I'm not telling hardly anyone. My mom knows I'm looking into it as she has had GB surgery. My husband knows and I'm planning on telling a good friend of mine partly b/c I'll need her to watch my 20 month old while I'm at the seminar.

I don't know that I'm going to tell anyone else, including my sister [who also had GB surgery, I don't want to "hear it" from her husband], in-laws and extended family. I love my in-laws and I'm pretty sure they'd be supportive but I had told my mom-in-law something private a few years ago and specifically asked her to not say anything to anyone and a few weeks later I get an e-mail from her best friend regarding the very topic I'd asked her not to talk about!

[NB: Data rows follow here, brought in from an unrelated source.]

-- ==== Sys2Proof/Machine/Link.lean ====
section
/-!
DEFINITION. The cyclic bursts (spec/08_link_bursts_messages.md sections 4 and 5): D1 and D2 as sent, U1 and U2 as
received, echo tracking (R139), and the accounting at T_U.
-/

namespace Sys2Proof.Machine

/-- The next period is the first of a rate switch (R187): the new rate. -/
def swNext (s : State) (p : Nat) : Option Nat :=
  match (portOf s p).switch with
  | some w => if w.ns = some (s.period.num + 1) then some w.rate else none
  | none => none

/-! Downstream -/

/-- The tap of the next period start. -/
def nextTap (s : State) : Nat := 320 * s.period.next

/-- D1 ends 4 idle symbols before the next period start (R17). -/
def d1Fits (s : State) (p : Nat) : Bool := decide (tsTap s p ≤ nextTap s)

/-- D2 ends 4 idle symbols before the next period start (R17). -/
def d2Fits (s : State) (p : Nat) : Bool := decide (tsTap s p + 320 * 19 * symOf s p ≤ nextTap s)

/-- Bursts that are not sent under R17. -/
def overrun (n : Nat) (s : State) : State := if n = 0 then s else incSat MER_TL_STAT 16 8 n (wrB MER_TL_STAT 0 true s)

/-- Bursts are exchanged in this period. -/
def bursting (s : State) (p : Nat) : Bool := cyclic s p && s.period.running && !inSwitch s p

/-- A period starts for a port: its result is on its way, R17 is judged (R191, R17). -/
def linkPeriod (p : Nat) (s : State) : State :=
  let f := camFrame s (portAxis s p)
  let on := bursting s p
  let skip1 := on && !d1Fits s p
  let skip2 := on && !d2Fits s p
  let s := modPort p (fun x => { x with
    d1 := f, d1Ready := false, d1Sent := false, d2Sent := false, d1Skipped := skip1, u1 := none, u2 := none }) s
  overrun (skip1.toNat + skip2.toNat) s

/-- The R15 check of one port: its D1 starts at or after 4.500 µs. -/
def tightCheck (p : Nat) (s : State) : State :=
  if d1StartTap s p (tsTap s p) < ((320 * (s.period.start + 450) : Nat) : Int) then
    wrF MER_TL_STAT 8 7 p (wrB MER_TL_STAT 1 true s)
  else s

/-- The XB bytes are taken (R168). -/
def takeXb (p : Nat) (s : State) : State :=
  if admitted s p && !rdB s (LNK_CFG p) 16 then
    modPort p (fun x => { x with xb := Vector.ofFn fun k : Fin 8 => rd s (LNK_D1X p k) }) s
  else s

/-- The grid step of R133 in the gap before the frame that starts at tap `b`: where the grid is not known its length is free;
the gap holds as many whole IDLE symbols as the step leaves room for. [DESIGN CHOICE, unsafe, log entry 44] -/
def gridStep (p : Nat) (b : Int) (s : State) : State :=
  let sym := 320 * symOf s p
  let ts := tsTap s p
  let put (h : Nat) (s : State) : State := modPort p (fun x => { x with
    grid := some ts, step := h, idles := ((b - (320 * x.txEnd : Nat) - h) / (sym : Int)).toNat }) s
  match (portOf s p).grid with
  | some g => put ((ts + sym - g % sym) % sym) s
  | none => put (freeNat s % sym) (useFree s)

/-- A burst's payload with its CRC-16, most significant byte first (R167). -/
def withCrc (l : List Byte) : List Byte := l ++ beBytes 2 (crc16 l)

/-- The D1 payload (Table 8-3), up to D1_LEN bytes. -/
def d1Payload (len : Nat) (f : D1Frame) (xb : Vector Word 8) : List Byte :=
  (leBytes 1 f.flags ++ leBytes 1 f.pnum8 ++ leBytes 6 f.pos ++ leBytes 4 f.vel ++ leBytes 4 f.acc ++
    xb.toList.flatMap fun w => leBytes 4 w.toNat).take len

/-- The result has reached the port by its D1 start (R190, R191): between the end of the evaluation and 500 ns later
either may be. -/
def resultReady (s : State) (p : Nat) (early : Bool) : Bool :=
  let done := (axisOf s (portAxis s p)).doneNs
  let at_ := (d1StartTap s p (tsTap s p) - (320 * s.period.start : Nat)) / 32
  if ((done + 500 : Nat) : Int) ≤ at_ then true else if at_ < (done : Int) then false else early

/-- The setpoint that a D1 carries: that of its result; with NOUPD the values last sent (R169); while an exam covers the port
none is sent, and what the fields hold is free (R415). [DESIGN CHOICE, safe, log entry 44] -/
def d1Setpoint (x : Port) (exam noUpd : Bool) (s : State) : D1Frame :=
  let v := if exam then freeFrame s else if noUpd then x.d1Last else x.d1
  { x.d1 with pos := v.pos, vel := v.vel, acc := v.acc, flags := x.d1.flags ||| noUpd.toNat }

/-- A D1 start (R14): the frame of the port, NOUPD where its result is late. [DESIGN CHOICE, unsafe, log entry 44] -/
def d1Start (p : Nat) (early : Bool) (s : State) : State :=
  let x := portOf s p
  if !bursting s p || !dllReady s p || x.d1Sent || x.d1Skipped || x.d2Sent ||
      decide ((320 * s.now + 319 : Nat) < d1StartTap s p (tsTap s p)) || decide (nextTap s < 320 * s.now) then s
  else
    let ready := resultReady s p early
    let s := if ready then s else incSat (CAM_LATE (portAxis s p)) 24 8 1 s
    let exam := examOn s p
    let f := d1Setpoint x exam (!ready || x.d1.flags.testBit 0) s
    let s := if exam then useFree s else s
    let fl := f.flags ||| (if exam then 6 else 0) ||| (if (swNext s p).isSome then 16 else 0)
    let s := gridStep p (d1StartTap s p (tsTap s p)) s
    let s := putFrame p s.now .sd1 (withCrc (d1Payload (d1Len s p) { f with flags := fl } x.xb)) s
    modPort p (fun x => { x with d1Sent := true, d1Ready := ready, d1Last := if exam then x.d1Last else f }) s

/-- The D2 payload (Table 8-4). [DEDUCED, unsafe, log entry 47] -/
def d2Payload (s : State) (p : Nat) : List Byte :=
  let fl := s.comet.rev.toNat + 2 * (parked s).toNat + 4 * s.period.term.toNat + 8 * (swNext s p).isSome.toNat +
    16 * (examOn s p).toNat
  leBytes 2 s.period.num ++ leBytes 6 s.period.mAct ++ leBytes 2 fl ++ leBytes 1 (merK s) ++
    leBytes 1 ((swNext s p).getD 0)

/-- The transit symbol leaves and opens D2 (R130, R128); where D1 has not been sent, the grid step comes before it (R133).
[DEDUCED, unsafe, log entry 47] -/
def d2Launch (p : Nat) (s : State) : State :=
  let ts := tsTap s p
  if !bursting s p || !dllReady s p || (portOf s p).d2Sent || decide (320 * s.now + 319 < ts) ||
      decide (nextTap s < max ts (320 * s.now) + 320 * 19 * symOf s p) then s
  else
    let at_ := launchAt s p
    let s := if (portOf s p).d1Sent then s else gridStep p ts s
    modPort p (fun x => { x with d2Sent := true, launched := at_ }) (putFrame p s.now .ts (withCrc (d2Payload s p)) s)

/-! Upstream (R172, R173, R139) -/

/-- A burst of this period that may be accepted: its length, CRC and PNUM are looked at apart.
[DEDUCED, unsafe, log entry 47] -/
def upOpen (s : State) (p : Nat) : Bool :=
  bursting s p && (portOf s p).d2Sent && !s.period.upDone && decide (tsTap s p < 320 * s.now) &&
    decide (s.now ≤ s.period.start + s.period.tu)

/-- U1 arrives: payload, CRC, invalid code groups in it. [DEDUCED, unsafe, log entry 47] -/
def u1Receive (p : Nat) (data : List Byte) (crc cv disp : Nat) (s : State) : State :=
  if !rxOk s p then s
  else
    let r := rxFrame p cv disp s
    let s := r.2
    let ok := upOpen s p && r.1 && decide (data.length = u1Len s p) && decide (crc = crc16 data) &&
      decide ((data.getD 1 0).toNat = s.period.num % 256) && (portOf s p).u1.isNone
    if ok then modPort p (fun x => { x with u1 := some { status := (data.getD 0 0).toNat, payload := data } }) s else s

/-- The new delay is used when it differs by more than HYST taps (R138, R139). -/
def trackUse (p d : Nat) (s : State) : State :=
  if rdF s TRN_CTRL 0 8 * 125 < 4 * ((d : Int) - (portOf s p).dUsed).natAbs then useDelay p d s else s

/-- An echo exchange of a port that RANGE covers, with its round trip or without (R411): the first run's until each port has run it,
then from the next period on the second's. [DEDUCED, unsafe, log entry 64] -/
def examEcho (p : Nat) (rt : Option Nat) (s : State) : State :=
  if !(examOn s p && examIs s 2 && admitted s p) then s
  else modRun (fun x =>
    let second := x.second.any (· < s.period.num)
    if x.first > s.period.num ∨ x.echoed second p ∨ (x.second.isSome ∧ !second) then x
    else
      let x := { x with trips := x.trips ++ [(second, p, rt)] }
      if x.second.isNone ∧ x.ports.all (fun q => !admitted s q || x.echoed false q) then { x with second := some s.period.num }
      else x) s

/-- One sample of echo tracking (R139), in taps. -/
def trackSample (p rt : Nat) (s : State) : State :=
  if !rdB s TRN_CTRL 8 || (examOn s p && examIs s 2) then s
  else
    let l := (portOf s p).samples ++ [rt]
    if l.length < 8 then modPort p (fun x => { x with samples := l }) s
    else
      let m := echoMedian l
      let r := fitOr 24 (echoDelay s p m.1) (modPort p (fun x => { x with samples := [] }) s)
      trackUse p r.1 (wr (PRT_ECHO_D p) (w32 ((if m.2 then 0x1000000 else 0) + r.1)) r.2)

/-- U2 arrives: payload, CRC, invalid code groups, and the taps from the TS edge to the SU2 edge.
[DEDUCED, unsafe, log entry 47] -/
def u2Receive (p : Nat) (data : List Byte) (crc cv disp rt : Nat) (s : State) : State :=
  if !rxOk s p then s
  else
    let r := rxFrame p cv disp s
    let s := r.2
    let ok := upOpen s p && r.1 && decide (data.length = 12) && decide (crc = crc16 data) &&
      decide (ofLe (data.take 2) = s.period.num % 65536) && (portOf s p).u2.isNone
    if !ok then s
    else
      let st := (data.getD 8 0).toNat
      let s := modPort p (fun x => { x with u2 := some { status := st, payload := data } }) s
      if st.testBit 0 then s else examEcho p (some rt) (trackSample p rt (echoAttempt p (some rt) s))

/-! T_U (R16, R173, R175 to R177, R213) -/

/-- A loss counted in LNK_p_LOSS (low bit of its field) with its interrupt. [DEDUCED, unsafe, log entry 46] -/
def lossCount (p lo : Nat) (s : State) : State := portIrq p 6 true (incSat (LNK_LOSS p) lo 8 1 s)

/-- INFO of an axis fault of a port (Table 19-1). -/
def axisInfo (s : State) (p : Nat) : Word := w32 (0x10000 * portAxis s p + p)

/-- One more loss of a run: its field of LNK_p_STAT, its sources (R176, R177). -/
def runLoss (p lo one two : Nat) (s : State) : State :=
  let r := rdF s (LNK_STAT p) lo 2
  let s := incSat (LNK_STAT p) lo 2 1 s
  if r = 0 then raise one (w32 p) s else if r = 1 then raise two (axisInfo s p) s else s

/-- A valid U1 is copied (R173, R213). [DEDUCED, unsafe, log entry 46] -/
def u1Copy (p : Nat) (u : UpBurst) (s : State) : State :=
  let n := portAxis s p
  let s := forBelow 12 (fun k s => wr (LNK_U1 p k) (leWord u.payload k) s) s
  let pos := ofLe ((u.payload.drop 2).take 6)
  let s := wr64 (CAM_APOS_LO n) (CAM_APOS_HI n) pos s
  let s := wr (CAM_AVEL n) (leWord u.payload 2) s
  wr (CAM_AST n) (w32 (0x100 * (u.payload.getD 1 0).toNat + u.status)) (wrB (LNK_STAT p) 0 (u.status.testBit 0) s)

/-- A valid U2's fields. [DEDUCED, unsafe, log entry 46] -/
def u2Copy (p : Nat) (u : UpBurst) (s : State) : State :=
  let t := ofLe ((u.payload.drop 2).take 6)
  let s := wr (LNK_TARR_LO p) (lo32 t) (wr (LNK_TARR_HI p) (hi32 t) s)
  wrB (LNK_STAT p) 1 (u.status.testBit 0) (incSat (LNK_PCV p) 0 32 (u.payload.getD 9 0).toNat s)

/-- The end of a silent period, or of one that is not (R155). -/
def silentCount (p : Nat) (silent : Bool) (s : State) : State :=
  let n := if silent then rdF s (RCL_P_STAT p) 12 2 + 1 else 0
  let s := wrF (RCL_P_STAT p) 12 2 n s
  if 3 ≤ n then rollLost p s else s

/-- One port at T_U. -/
def linkDeadline (p : Nat) (s : State) : State :=
  if !bursting s p then s
  else
    let x := portOf s p
    let u1 := x.u1
    let u2 := x.u2
    let miss1 := match u1 with
      | some u => u.status.testBit 0
      | none => false
    let miss2 := match u2 with
      | some u => u.status.testBit 0
      | none => false
    let miss := match u1, u2 with
      | some _, _ => miss1
      | none, some u => u.status.testBit 1
      | none, none => false
    let s := wrB (LNK_STAT p) 3 u2.isSome (wrB (LNK_STAT p) 2 u1.isSome s)
    let s := match u1 with
      | some u => u1Copy p u s
      | none => wrB (CAM_AST (portAxis s p)) 16 true s
    let s := match u2 with
      | some u => u2Copy p u s
      | none => s
    let s := if u2.isNone || miss2 then examEcho p none (echoAttempt p none s) else s
    let s := if !x.d1Sent || miss1 then runLoss p 6 0x50 0x54 (lossCount p 0 s)
      else if u1.isSome then wrF (LNK_STAT p) 6 2 0 s else s
    let s := if !x.d2Sent || miss2 then raise 0x52 (w32 p) (lossCount p 8 s) else s
    let s := if u1.isNone then runLoss p 4 0x51 0x55 (lossCount p 16 s) else wrF (LNK_STAT p) 4 2 0 s
    let s := if u2.isNone then raise 0x53 (w32 p) (lossCount p 24 s) else s
    let s := incSat (RCL_P_ERR p) 0 16 (u1.isNone.toNat + u2.isNone.toNat + miss.toNat) s
    silentCount p (u1.isNone && u2.isNone) s

/-- T_U of the running period (R16). -/
def upDeadline (s : State) : State :=
  if !s.period.running || s.period.upDone then s
  else
    let s := { s with period := { s.period with upDone := true } }
    forBelow 128 linkDeadline (wrB MER_TL_STAT 5 true (signalAll 11 s))

end Sys2Proof.Machine
end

My other reason for not telling anyone is that I did weight watchers and was pretty open about it and constantly had people asking me how much I'd lost, could I eat that and so on. I felt constantly under the microscope and I don't want to go through that again. From what I'm gathering you can steadily lose a few pounds a week so it's not like GB where you drop 60lbs a month. I plan on saying that I'm just working hard at it and it seems to be paying off. I'm not a recluse but really don't see many people that often so I'm hoping it will be somewhat simple to keep things on basic information only level.

One thing that will be hard if I go through this is that we go out to eat often. So often that at a couple of places it's like walking into "Cheers" for us! At one place the waitresses take our daughter [20 mnths] into the kitchen to say hi to the cooks! Of course that is part of the problem, our eating out so much. We are getting better about eating at home more.

Anyway, just wanted to jump in and let you know what I was going to do about telling people. Best wishes in your journey.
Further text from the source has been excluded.